## Extracted records

--------

-- ==== Sys2Proof/Tests/Slice0.lean ====
section
/-!
SUPPORT. Tests: an ill-formed command for each check of WellFormed, worked examples of the spec, and for every statement with hypotheses a state and operands that meet all of them together.
-/

set_option maxRecDepth 4000
set_option Elab.async false

namespace Sys2Proof

/-! ### Ill-formed commands are refused -/

/-- A command entry with nothing in it. -/
def plainCmd : AdminCmd :=
  { fn := .pf0, sq := 0, cid := 0, flags := 0, target := 0, dataAddr := 0, dataLen := 0, p0 := 0, p1 := 0, p2 := 0, p3 := 0, p4 := 0, p5 := 0, p6 := 0, p7 := 0, p8 := 0, p9 := 0, data := [], xferOk := true }

theorem test_ill_formed_wfCmd : (Instr.nop { plainCmd with p3 := 2 ^ 32 }).wf = false ∧ (Instr.nop plainCmd).wf = true := by decide

theorem test_ill_formed_wfPage : (Instr.pgCtrlEnable .pf0 (0x4000) true).wf = false ∧ (Instr.pgCtrlEnable .pf0 0 true).wf = true := by decide

theorem test_ill_formed_wfStored : (Instr.translationFillDone 0 (2 ^ 36)).wf = false ∧ (Instr.translationFillDone 0 0).wf = true := by decide

theorem test_ill_formed_wfRegion : (Instr.bypassReq .pf0 (4)).wf = false ∧ (Instr.bypassReq .pf0 0).wf = true := by decide

theorem test_ill_formed_wfDram : (Instr.refreshInterval (24) 0 true).wf = false ∧ (Instr.refreshInterval 0 0 true).wf = true := by decide

theorem test_ill_formed_wfNand : (Instr.programFail (64) 0 0).wf = false ∧ (Instr.programFail 0 0 0).wf = true := by decide

theorem test_ill_formed_wfLun : (Instr.programFail 0 (16) 0).wf = false ∧ (Instr.programFail 0 0 0).wf = true := by decide

theorem test_ill_formed_wfPlane : (Instr.planeDrainExpire (8)).wf = false ∧ (Instr.planeDrainExpire 0).wf = true := by decide

theorem test_ill_formed_wfPeer : (Instr.probeIdleExpire (4096) 0).wf = false ∧ (Instr.probeIdleExpire 0 0).wf = true := by decide

theorem test_ill_formed_wfTenant : (Instr.rowActivation 0 0 0 0 0 0 (4096)).wf = false ∧ (Instr.rowActivation 0 0 0 0 0 0 0).wf = true := by decide

theorem test_ill_formed_wfPort : (Instr.twinFrameDrop (4) true).wf = false ∧ (Instr.twinFrameDrop 0 true).wf = true := by decide

theorem test_ill_formed_wfLanePort : (Instr.laneFault (12)).wf = false ∧ (Instr.laneFault 0).wf = true := by decide

theorem test_ill_formed_wfQueue : (Instr.sqTailDoorbell .pf0 (32) 0).wf = false ∧ (Instr.sqTailDoorbell .pf0 0 0).wf = true := by decide

theorem test_ill_formed_wfQpn : (Instr.qpcFetchDone (2 ^ 20)).wf = false ∧ (Instr.qpcFetchDone 0).wf = true := by decide

theorem test_ill_formed_wfIsland : (Instr.freqReqWrite .pf0 (18) 0).wf = false ∧ (Instr.freqReqWrite .pf0 0 0).wf = true := by decide

theorem test_ill_formed_wfRail : (Instr.pgInputLow (32)).wf = false ∧ (Instr.pgInputLow 0).wf = true := by decide

theorem test_ill_formed_wfRank : (Instr.refreshInterval 0 (4) true).wf = false ∧ (Instr.refreshInterval 0 0 true).wf = true := by decide

theorem test_ill_formed_wfCounter : (Instr.counterSelectWrite .pf0 0 (16) 0).wf = false ∧ (Instr.counterSelectWrite .pf0 0 0 0).wf = true := by decide

theorem test_ill_formed_wfSampler : (Instr.samplerPopRead (9)).wf = false ∧ (Instr.samplerPopRead 0).wf = true := by decide

theorem test_ill_formed_wfAttic : (Instr.atticRead (2 ^ 26) 0 0).wf = false ∧ (Instr.atticRead 0 0 0).wf = true := by decide

theorem test_ill_formed_wfSource : (Instr.graceExpire 0 (32)).wf = false ∧ (Instr.graceExpire 0 0).wf = true := by decide

theorem test_ill_formed_wfSlot : (Instr.rewriteSwitch (8192)).wf = false ∧ (Instr.rewriteSwitch 0).wf = true := by decide

/-- A fabric frame with nothing in it. -/
def plainFrame : Frame :=
  { port := 0, fcsOk := true, vlan := none, tags := 0, v6 := false, headerOk := true, fragment := false, srcIp := 0, dstIp := 0, udpSrc := 0, udpDst := 0, udpSumZero := false, udpSumOk := true, ecn := 0, payload := [] }

theorem test_ill_formed_wfFrame : (Instr.pxtWriteRx { plainFrame with port := 8 }).wf = false ∧ (Instr.pxtWriteRx plainFrame).wf = true := by decide

/-- A twin frame. -/
def plainTwin : TwinFrame := { port := 0, side := 0, epoch := 0, mseq := 0, txCount := 0, body := .notice 0 0 }

theorem test_ill_formed_wfTwin : (Instr.mirrorDataRx { plainTwin with side := 2 }).wf = false ∧ (Instr.mirrorDataRx plainTwin).wf = true := by decide

theorem test_ill_formed_wfCore : (Instr.fenceOutput 3 0 .larder 0 [] 0).wf = false ∧ (Instr.fenceOutput 0 0 .larder 0 [] 0).wf = true := by decide
end Sys2Proof

namespace Sys2Proof.Machine

/-! ### Worked examples of the spec -/

/-- R104: the check value of CRC-32C for the ASCII string "123456789". -/
theorem test_crc32c_check_value : crc32c [0x31, 0x32, 0x33, 0x34, 0x35, 0x36, 0x37, 0x38, 0x39] = 0xE3069283 := by decide +kernel

/-- The example of the table "BAR0 page map": NC37 has page 0x0265, its parent is page 0x0030, whose parent is region RG2, whose parent is SD1. -/
theorem test_page_map_example : pNC 37 = 0x0265 ∧ State.reset.reg 0x0265 0x034 = 0x0030 ∧ State.reset.reg 0x0030 0x034 = 0x0012 ∧ State.reset.reg 0x0012 0x034 = 0x0003 := by decide +kernel

/-- The example of R43: SEQ 0x0041 consumed, the next result is published as 0x8000_0042; the ACK of 0x0042 leaves 0x0000_0042, and a stray ACK of 0x0041 changes nothing there. -/
theorem test_result_example :
    (let s := (State.reset.setNum pTC 0x048 0x41).present pTC 0x048 [7]
     s.reg pTC 0x048 = 0x80000042 ∧ (s.ack pTC 0x048 0x42).reg pTC 0x048 = 0x00000042 ∧ ((s.ack pTC 0x048 0x42).ack pTC 0x048 0x41).reg pTC 0x048 = 0x00000042 ∧
       ((s.ack pTC 0x048 0x42).ack pTC 0x048 0x41).num pPKG 0x054 = 1) := by decide +kernel

/-- R43: 0xFFFF is followed by 0x0001. -/
theorem test_sequence_wraps : nextSeq 0xFFFF = 1 ∧ nextSeq 0x41 = 0x42 := by decide

/-- R92: the last sequence number precedes 0, and half the circle away neither of two precedes the other. -/
theorem test_precedes_wraps : precedes 0xFFFFFFFF 0 = true ∧ precedes 0 0xFFFFFFFF = false ∧ precedes 0 0x80000000 = false ∧ precedes 0x80000000 0 = false := by decide

/-- The example of R56: with RESERVE_BASE 47 the reserve base is 0xBC0_0000_0000 and the staging base 0xBB0_0000_0000. -/
theorem test_reserve_example : State.reset.reserveBase = 0xBC000000000 ∧ State.reset.stagingBase = 0xBB000000000 := by decide +kernel

/-- R38: a firing counts once for each source, sets its bits, and is captured by its lowest source. -/
theorem test_fire_two_sources : (let s := State.reset.fireMask pTC 0x30
    s.reg pTC 0x010 = 0x30 ∧ s.reg pTC 0x028 = 2 ∧ s.reg pTC 0x01C = 0x80000004) := by decide +kernel

/-- A counter saturates. -/
theorem test_counter_saturates : ((State.reset.setNum pPKG 0x04C 0xFFFFFFFF).bump pPKG 0x04C).num pPKG 0x04C = 0xFFFFFFFF := by decide +kernel

end Sys2Proof.Machine

/-! ### States and operands that meet the hypotheses of the statements -/

namespace Sys2Proof.Machine
/-- A register of a page set, on the state after reset. -/
def wReg (page off v : Nat) : State := State.reset.setNum page off v

/-- A command with nothing in it. -/
def cmd0 : AdminCmd :=
  { fn := .pf0, sq := 0, cid := 1, flags := 0, target := 0, dataAddr := 0, dataLen := 0, p0 := 0, p1 := 0, p2 := 0, p3 := 0, p4 := 0, p5 := 0, p6 := 0,
    p7 := 0, p8 := 0, p9 := 0, data := [], xferOk := true }

/-- The pair runs, and a command waits fetched in a state. -/
def wAdm (op : Nat) (c : AdminCmd) (f : State → State) : State :=
  { f (State.reset.setFld pSTW 0x040 31 29 1) with
    host.cmds := [{ op, cmd := c, started := false, running := false, opId := 0, sqHead := 0, discard := false }] }

/-- The twin is healthy. -/
def wTwin (s : State) : State :=
  { (((s.setFld pTWC 0x044 2 0 1).setNum pTWC 0x040 1).setNum (pTP 0) 0x040 1) with twin.survive := true }

/-- A queue pair with room. -/
def aq0 : AdminQ := { sqBase := 0, cqBase := 0, sqSize := 4, cqSize := 4, vector := 0 }

/-- The state after reset with queue pair 0 of PF0. -/
def wAq : State := State.reset.setAq .pf0 0 aq0

/-- A completion queue entry. -/
def cqe0 : Cqe := { cid := 0, sqHead := 0, sqId := 0, status := 0, result0 := 0, result1 := 0, opId := 0 }

/-- A command with an authorisation block under an all-zero challenge and key. -/
def authCmd (op : Nat) (c : AdminCmd) : AdminCmd :=
  { c with flags := 2, dataLen := c.dataLen + 48,
           data := List.replicate 16 0 ++ (beBytes 32 (Config.hmacSha256 0 (sqeBytes op { c with flags := 2, dataLen := c.dataLen + 48 } ++
             List.replicate 16 0 ++ c.data)).toNat ++ c.data) }
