-- ==== Sys2Proof/Word.lean ====
section
/-! DEFINITION. The word types of the CHIP-8 core: bytes, 16-bit words, 12-bit addresses, register and key numbers. -/

namespace Sys2Proof

/-- An 8-bit value: a general register, a timer, a byte of memory (R30, R37, R70). -/
abbrev Byte := BitVec 8

/-- A 16-bit value: an instruction word, `pc`, `I`, a return address (R32, R35, R36, R100). -/
abbrev Word := BitVec 16

/-- The 12-bit immediate `nnn` (R100). -/
abbrev Addr12 := BitVec 12

/-- The number of a general register, V0 to VF (R30): a name, never added or masked, so no bit vector. -/
abbrev Reg := Fin 16

/-- VF, register 15, which is also the flag register (R31). -/
abbrev Reg.vf : Reg := 15

/-- The number of a key, 0x0 to 0xF (R41). -/
abbrev Key := Fin 16

/-- The 4-bit immediate `n`, a row count 0 to 15 (R100, R101). -/
abbrev Count := Fin 16

end Sys2Proof
end

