-- ==== Sys2Proof/Machine/Timers.lean ====
section
/-! DEFINITION. The timer instructions FX07, FX15, FX18 (R220 to R223). The countdown is no instruction: see `timerTick`. -/

namespace Sys2Proof.Machine

/-- `LD Vx, DT`, FX07 (R220). -/
def execLdVxDt (x : Reg) (s : State) : Host.Outcome State Fault Refusal :=
  commit s (.ok (s.setV x s.dt))

/-- `LD DT, Vx`, FX15 (R221). -/
def execLdDtVx (x : Reg) (s : State) : Host.Outcome State Fault Refusal :=
  commit s (.ok { s with dt := s.getV x })

/-- `LD ST, Vx`, FX18 (R222). -/
def execLdStVx (x : Reg) (s : State) : Host.Outcome State Fault Refusal :=
  commit s (.ok { s with st := s.getV x })

end Sys2Proof.Machine
end

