-- ==== Sys2Proof/Machine/Dispatch.lean ====
section
/-! DEFINITION. What each decoded instruction does (R136): one arm for each constructor, each a call of its meaning, in the opcode table's order. -/

namespace Sys2Proof.Machine

def exec (i : Instr) (s : State) : Host.Outcome State Fault Refusal :=
  match i with
  | .sys nnn => Sys2Proof.Machine.execSys nnn s
  | .cls => Sys2Proof.Machine.execCls s
  | .ret => Sys2Proof.Machine.execRet s
  | .jp nnn => Sys2Proof.Machine.execJp nnn s
  | .call nnn => Sys2Proof.Machine.execCall nnn s
  | .seImm x nn => Sys2Proof.Machine.execSeImm x nn s
  | .sneImm x nn => Sys2Proof.Machine.execSneImm x nn s
  | .seReg x y => Sys2Proof.Machine.execSeReg x y s
  | .ldImm x nn => Sys2Proof.Machine.execLdImm x nn s
  | .addImm x nn => Sys2Proof.Machine.execAddImm x nn s
  | .ldReg x y => Sys2Proof.Machine.execLdReg x y s
  | .orReg x y => Sys2Proof.Machine.execOrReg x y s
  | .andReg x y => Sys2Proof.Machine.execAndReg x y s
  | .xorReg x y => Sys2Proof.Machine.execXorReg x y s
  | .addReg x y => Sys2Proof.Machine.execAddReg x y s
  | .subReg x y => Sys2Proof.Machine.execSubReg x y s
  | .shr x y => Sys2Proof.Machine.execShr x y s
  | .subn x y => Sys2Proof.Machine.execSubn x y s
  | .shl x y => Sys2Proof.Machine.execShl x y s
  | .sneReg x y => Sys2Proof.Machine.execSneReg x y s
  | .ldI nnn => Sys2Proof.Machine.execLdI nnn s
  | .jpV0 nnn => Sys2Proof.Machine.execJpV0 nnn s
  | .rnd x nn => Sys2Proof.Machine.execRnd x nn s
  | .drw x y n => Sys2Proof.Machine.execDrw x y n s
  | .skp x => Sys2Proof.Machine.execSkp x s
  | .sknp x => Sys2Proof.Machine.execSknp x s
  | .ldVxDt x => Sys2Proof.Machine.execLdVxDt x s
  | .ldVxK x => Sys2Proof.Machine.execLdVxK x s
  | .ldDtVx x => Sys2Proof.Machine.execLdDtVx x s
  | .ldStVx x => Sys2Proof.Machine.execLdStVx x s
  | .addI x => Sys2Proof.Machine.execAddI x s
  | .ldF x => Sys2Proof.Machine.execLdF x s
  | .ldB x => Sys2Proof.Machine.execLdB x s
  | .storeRegs x => Sys2Proof.Machine.execStoreRegs x s
  | .loadRegs x => Sys2Proof.Machine.execLoadRegs x s

end Sys2Proof.Machine
end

--------

## WHAT THE TASK ASKS
Within the data above, pick out all lines holding the word "programFail".

## PROBLEM SOLUTION
theorem test_ill_formed_wfNand : (Instr.programFail (64) 0 0).wf = false ∧ (Instr.programFail 0 0 0).wf = true := by decide
theorem test_ill_formed_wfLun : (Instr.programFail 0 (16) 0).wf = false ∧ (Instr.programFail 0 0 0).wf = true := by decide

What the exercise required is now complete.